On the failure of rescoring in virtual screening

Why automated virtual screening and docking remains hard and why expertise remains essential

This is a valuable study that should temper the enthusiasm of modelers applying docking-based virtual screening for protein targets while sparking some optimism on the utility of expert knowledge. In the last few years, the success of screening ultra-large virtual libraries in increasing hit rates has highlighted the potential utility of this approach. But with higher potential virtual hits also comes the problem of discriminating the right ones from the wrong ones.

There are usually two problems inherent in assessing the feasibility of virtual screening hits, both hinging on false vs true positives. The first problem concerns the elimination of bad poses that display strained conformations, unsatisfied hydrogen bonds, polar groups in apolar pockets etc. But even when these poses are removed using appropriate filters and visual inspection, there's still the second problem of distinguishing true from false positives using the right score.

For a long time scoring functions have been widely known to be inaccurate (although they sometimes work in the context of a specific series), so practitioners use a variety of rescoring techniques that try to take into account high energies, solvation, conformational focusing (the fishing out of a protein-bound conformation from multiple solution conformations), entropy etc.. The hope is that this kind of rescoring that considers much more of the physics might be better than any raw scoring.

Unfortunately as the present study indicates, this is easier said than done. The authors use a variety of techniques including deep learning, quantum mechanical optimization and force fields to try to rescore hits from results across a variety of known ultra-large virtual screens. Careful statistics is applied to discriminate the true binders from the false ones. But as they conclude,

"True positive and false positive ligands remain hard to discriminate, whatever the complexity of the chosen scoring function. Neither a semiempirical quantum mechanics potential nor force-fields with implicit solvation models performed significantly better than empirical machine-learning scoring functions. Disappointingly, refining poses by molecular mechanics with implicit solvent only helps marginally. Reasons for scoring failures (erroneous pose, high ligand strain, unfavorable desolvation, missing explicit water, activity cliffs) have been known for a while and are reported again here, but cannot yet be globally addressed by a single rescoring method."
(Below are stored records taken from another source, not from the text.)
/-- PFT and the four CCTL words complete. PFT, once its pages are known, only starts line fills (R210). CCTL has no effect in
the spaces it skips and without an executing lane; on a good pointer whose pages are known `.iinv` drops the instruction-cache
blocks of the range from every core of the die and nothing else, `.l2evict` evicts the lines of the range that the die holds
unpinned, and `.l1wb` and `.l1inv` write the L1's sectors of the range back once their tokens are there; a bad pointer is the
trap of every executing lane (R212). That they take the private memory of the lowest executing lane for a pointer of space 0x2
is the model's choice (log 64). -/
def Obligations.PrefetchAndCacheControl : Prop :=
  (∀ (s : State) (c : Ctx) (g : Guard) (l1 : Bool) (base : Base) (off : MOff), normal (.pft g l1 base off) s = some c →
      let ls := c.pftLanes base off c.emask
      let ps := c.lanePages (c.r.addr base off.off) ls
      c.knows ps (s.advance c) = true →
      exec (.pft g l1 base off) s = .next (c.seenAll ps (c.prefetch l1 base off ls (s.advance c)))) ∧
  (∀ (s : State) (c : Ctx) (g : Guard) (base len : Src) (off : Option Word),
      let p := c.kaddr base (offOf off)
      let n := (c.r.ks len).toNat
      let s1 := s.advance c
      let good (l : Nat) : Prop := lowLane c.emask = some l ∧ ptrSpace p ≠ 1 ∧ ptrSpace p ≠ 6 ∧
        ptrCause p c.C.scratchBytes c.C.lr.privsz = none ∧ c.knows (c.rangePages p l n) s1 = true
      let idle : Prop := c.emask = 0 ∨ ptrSpace p = 1 ∨ ptrSpace p = 6
      (normal (.cctlIinv g base len off) s = some c →
        (idle → exec (.cctlIinv g base len off) s = .next s1) ∧
        ∀ l, good l → ptrSpace p ≠ 2 → ∃ t, exec (.cctlIinv g base len off) s = .next (c.seenAll (c.rangePages p l n) t) ∧
          (∀ k, t.core k = if k / 48 = c.die then
            { s1.core k with icache := (s1.core k).icache.filter fun e => !c.codeHit p n s1 e.1 } else s1.core k) ∧
          t = { s1 with cores := t.cores }) ∧
      (normal (.cctlL2evict g base len off) s = some c →
        (idle → exec (.cctlL2evict g base len off) s = .next s1) ∧
        ∀ l, good l → ptrSpace p ≠ 2 → exec (.cctlL2evict g base len off) s = .next (c.seenAll (c.rangePages p l n)
          ((s1.linesHeld c.die (c.physParts s1 p l n)).foldl (fun s line => s.evictLine c.die line) s1))) ∧
      (normal (.cctlL1wb g base len off) s = some c →
        (idle → exec (.cctlL1wb g base len off) s = .next s1) ∧
        ∀ l, good l → let r := c.l1Back false (c.physParts s1 p l n) s1
          r.1 = true → exec (.cctlL1wb g base len off) s = .next (c.seenAll (c.rangePages p l n) r.2)) ∧
      (normal (.cctlL1inv g base len off) s = some c →
        (idle → exec (.cctlL1inv g base len off) s = .next s1) ∧
        ∀ l, good l → let r := c.l1Back true (c.physParts s1 p l n) s1
          r.1 = true → exec (.cctlL1inv g base len off) s = .next (c.seenAll (c.rangePages p l n) r.2)) ∧
      ∀ i k, c.emask ≠ 0 → ptrSpace p ≠ 1 → ptrSpace p ≠ 6 →
        (i = .cctlIinv g base len off ∨ i = .cctlL2evict g base len off) ∧
            (if ptrSpace p = 2 then k = 2 else ptrCause p c.C.scratchBytes c.C.lr.privsz = some k) ∨
          (i = .cctlL1wb g base len off ∨ i = .cctlL1inv g base len off) ∧
            ptrCause p c.C.scratchBytes c.C.lr.privsz = some k →
        normal i s = some c → exec i s = .next (c.laneTrap (c.allFault 0x10 k p) s1).2)

/-- PGREQ and XLAT whose lanes have good pointers and known pages complete. PGREQ writes its predicate in the executing lanes:
whether each page is in memory or its request stands or was accepted; a page that is not there is asked for after the gang's
release. XLAT writes its destination in the executing lanes and changes no other register. Bad pointers in all the lanes that
execute, with none left in the slot, are only the trap of those lanes (R200, R211). -/
def Obligations.TranslationWords : Prop :=
  ∀ (s : State) (c : Ctx),
    let s1 := s.advance c
    (∀ g p base off, normal (.pgreq g p base off) s = some c →
      let addr (l : Nat) : DWord := c.r.addr base (offOf off) l
      let ps := c.lanePages addr (lanesOf c.emask)
      c.badPtrs addr = [] → c.knows ps s1 = true →
      ((∀ q ∈ ps, c.pageGone s1 q = false) →
        exec (.pgreq g p base off) s = .next (c.seenAll ps (s.put c (c.past.setP p.toNat c.emask fun l =>
          match c.tables (addr l) l with
          | some t => (c.paOf s1 t.1 t.2.1).isSome
          | none => ptrSpace (addr l) = 1 || (match c.window s1 (addr l) l with | .at_ _ => true | _ => false))))) ∧
      (∀ s2, (∃ q ∈ ps, c.pageGone s1 q = true) → c.release s1 = (none, s2) →
        exec (.pgreq g p base off) s = .next (c.seenAll ps (c.mod (c.askPages ps s2).2 fun x =>
          x.setP p.toNat c.emask (c.pageOk s2 addr (c.askPages ps s2).1))))) ∧
    (∀ g pa d base off, normal (.xlat g pa d base off) s = some c →
      let addr (l : Nat) : DWord := c.r.addr base (offOf off) l
      let ps := c.lanePages addr (xlatLanes pa addr (lanesOf c.emask))
      c.badPtrs addr = [] → c.knows ps s1 = true →
      ∃ x, exec (.xlat g pa d base off) s = .next (c.seenAll ps (s.put c x)) ∧ RegFrame (vDest pa d) c.emask c.past x ∧
        (d.toNat + (if pa then 1 else 0) < 255 → ∀ l < 32, c.emask.getLsbD l →
          Regs.num x pa d l = c.xlat s1 pa (addr l) l % 2 ^ (if pa then 64 else 32))) ∧
    ∀ i base off, (∃ g p, i = .pgreq g p base off) ∨ (∃ g pa d, i = .xlat g pa d base off) → normal i s = some c →
      let fs := c.badPtrs (c.r.addr base (offOf off))
      c.left fs = [] → c.emask ≠ 0 → (c.laneTrap fs s1).1 = false → exec i s = .next (c.laneTrap fs s1).2

/-- PIN and UNPIN of a device-memory range whose pages are known complete: once every line's tokens are there, DST takes the
number of lines whose mark changed; without an executing lane nothing happens, and a bad pointer is the trap of every executing lane
(R204). That lines of a page in host bias are passed
over and not counted is the model's choice (log 65). -/
def Obligations.PinWords : Prop :=
  ∀ (s : State) (c : Ctx) (g : Guard) (d : RegNum) (base len : Src) (off : Option Word),
    let p := c.kaddr base (offOf off)
    let k := (c.r.ks len).toNat
    let s1 := s.advance c
    (c.emask = 0 →
      (normal (.pin g d base len off) s = some c → exec (.pin g d base len off) s = .next (s.put c c.past)) ∧
      (normal (.unpin g d base len off) s = some c → exec (.unpin g d base len off) s = .next (s.put c c.past))) ∧
    (∀ i code, c.emask ≠ 0 → (i = .pin g d base len off ∨ i = .unpin g d base len off) →
      (ptrCause p c.C.scratchBytes c.C.lr.privsz = some code ∨
        (ptrCause p c.C.scratchBytes c.C.lr.privsz = none ∧ ptrSpace p ≠ 0 ∧ code = 2)) →
      normal i s = some c → exec i s = .next (c.laneTrap (c.allFault 0x10 code p) s1).2) ∧
    ∀ l, lowLane c.emask = some l → ptrCause p c.C.scratchBytes c.C.lr.privsz = none → ptrSpace p = 0 →
      c.knows (c.rangePages p l k) s1 = true →
      let lines := linesOf (c.physParts s1 p l k)
      let a := pinFold c.pinLine lines s1
      let b := pinFold c.unpinLine lines s1
      (normal (.pin g d base len off) s = some c → a.1 = true →
        exec (.pin g d base len off) s =
          .next (c.seenAll (c.rangePages p l k) (c.mod a.2.2 fun x => x.setK d.toNat (BitVec.ofNat 32 a.2.1)))) ∧
      (normal (.unpin g d base len off) s = some c →
        exec (.unpin g d base len off) s =
          .next (c.seenAll (c.rangePages p l k) (c.mod b.2.2 fun x => x.setK d.toNat (BitVec.ofNat 32 b.2.1))))

/-- FENCE and XFENCE complete once the gang's earlier accesses are performed and, where they publish, the core has published; a
wide acquire drops the L1's clean lines, and a FENCE that releases makes the gang's next strong store a release. WAITLN
completes in one step, with its predicate set in the executing lanes, when every lane's scratchpad word meets the relation or
its bound has passed (R224, R226, R227). That a FENCE of any scope publishes (log 73), that it leaves a release open, and that
WAITLN drops the clean lines whatever its order (log 74) is the model's choice. -/
def Obligations.FencesAndWaits : Prop :=
  ∀ (s : State) (c : Ctx),
    (∀ g o scope s1, normal (.fence g o scope) s = some c → (∀ a ∈ s.accesses, a.gang ≠ c.gid) →
      (if o ≠ .acq then (s.advance c).publishCore c.core else (true, s.advance c)) = (true, s1) →
      let t := if !c.narrow scope && o ≠ .rel then s1.dropCleanAll c.core else s1
      exec (.fence g o scope) s =
        .next (if o ≠ .acq then t.modGang c.gid fun g => { g with relArm := some (!c.narrow scope) } else t)) ∧
    (∀ g s1, normal (.xfence g) s = some c → s.storesOut c.gid = false → (s.advance c).publishCore c.core = (true, s1) →
      exec (.xfence g) s = .next s1) ∧
    (∀ g rel uns b64 p base b off tmo scope ord, normal (.waitln g rel uns b64 p base b off tmo scope ord) s = some c →
      let n := if b64 then 2 else 1
      let a (l : Nat) : DWord := c.r.addr base (off.signExtend 64) l
      let ok (l : Nat) : Bool := rel.holds
        (wval (!uns) (32 * n) (ofBytes (readBytes c.T.scratch (ptrAddr (a l)) (4 * n))))
        (wval (!uns) (32 * n) (c.r.vN b.reg.toNat n l))
      (∀ l < 32, c.emask.getLsbD l → ptrSpace (a l) = 1 ∧ c.preCheck (a l) (4 * n) l = none) →
      s.acquireOut c.gid = false →
      (∀ l < 32, c.emask.getLsbD l → s.boarded c.tid (ptrAddr (a l)) (ptrAddr (a l) + 4 * n) = false) →
      ((∀ l < 32, c.emask.getLsbD l → ok l = true) ∨ c.watchFrom.getD s.time + 1000 * tmo.toNat ≤ s.time) →
      let t := s.put c (c.past.setP p.toNat c.emask ok)
      exec (.waitln g rel uns b64 p base b off tmo scope ord) s =
        .next (t.dropCleanAll c.core))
That's tough luck, because it means that automating any kind of scoring and rescoring process to yield reliable results is going to be hard, as is going to be consensus scoring where you think a variety of different rescoring functions agree on the same results. This of course does not mean that virtual screening is useless since there have been several successful campaigns that have not just improved both scaffold diversity and hit rates but have shown how bigger is often better.

I think the biggest take-home message from this study, as is apparent from several others, is that there is still no real substitute for an experienced computational chemist with good chemical intuition and expert knowledge, and even that isn't going to work all the time. But that's generally true of discovery of drug discovery as a whole. Sophistication of technique does not equate to better odds of success. No AI or physics-based protocol is going to replace the real experts any time soon. That might provide some solace, but it also means we have our work cut out for us if we are to generalize the full utility of computational techniques.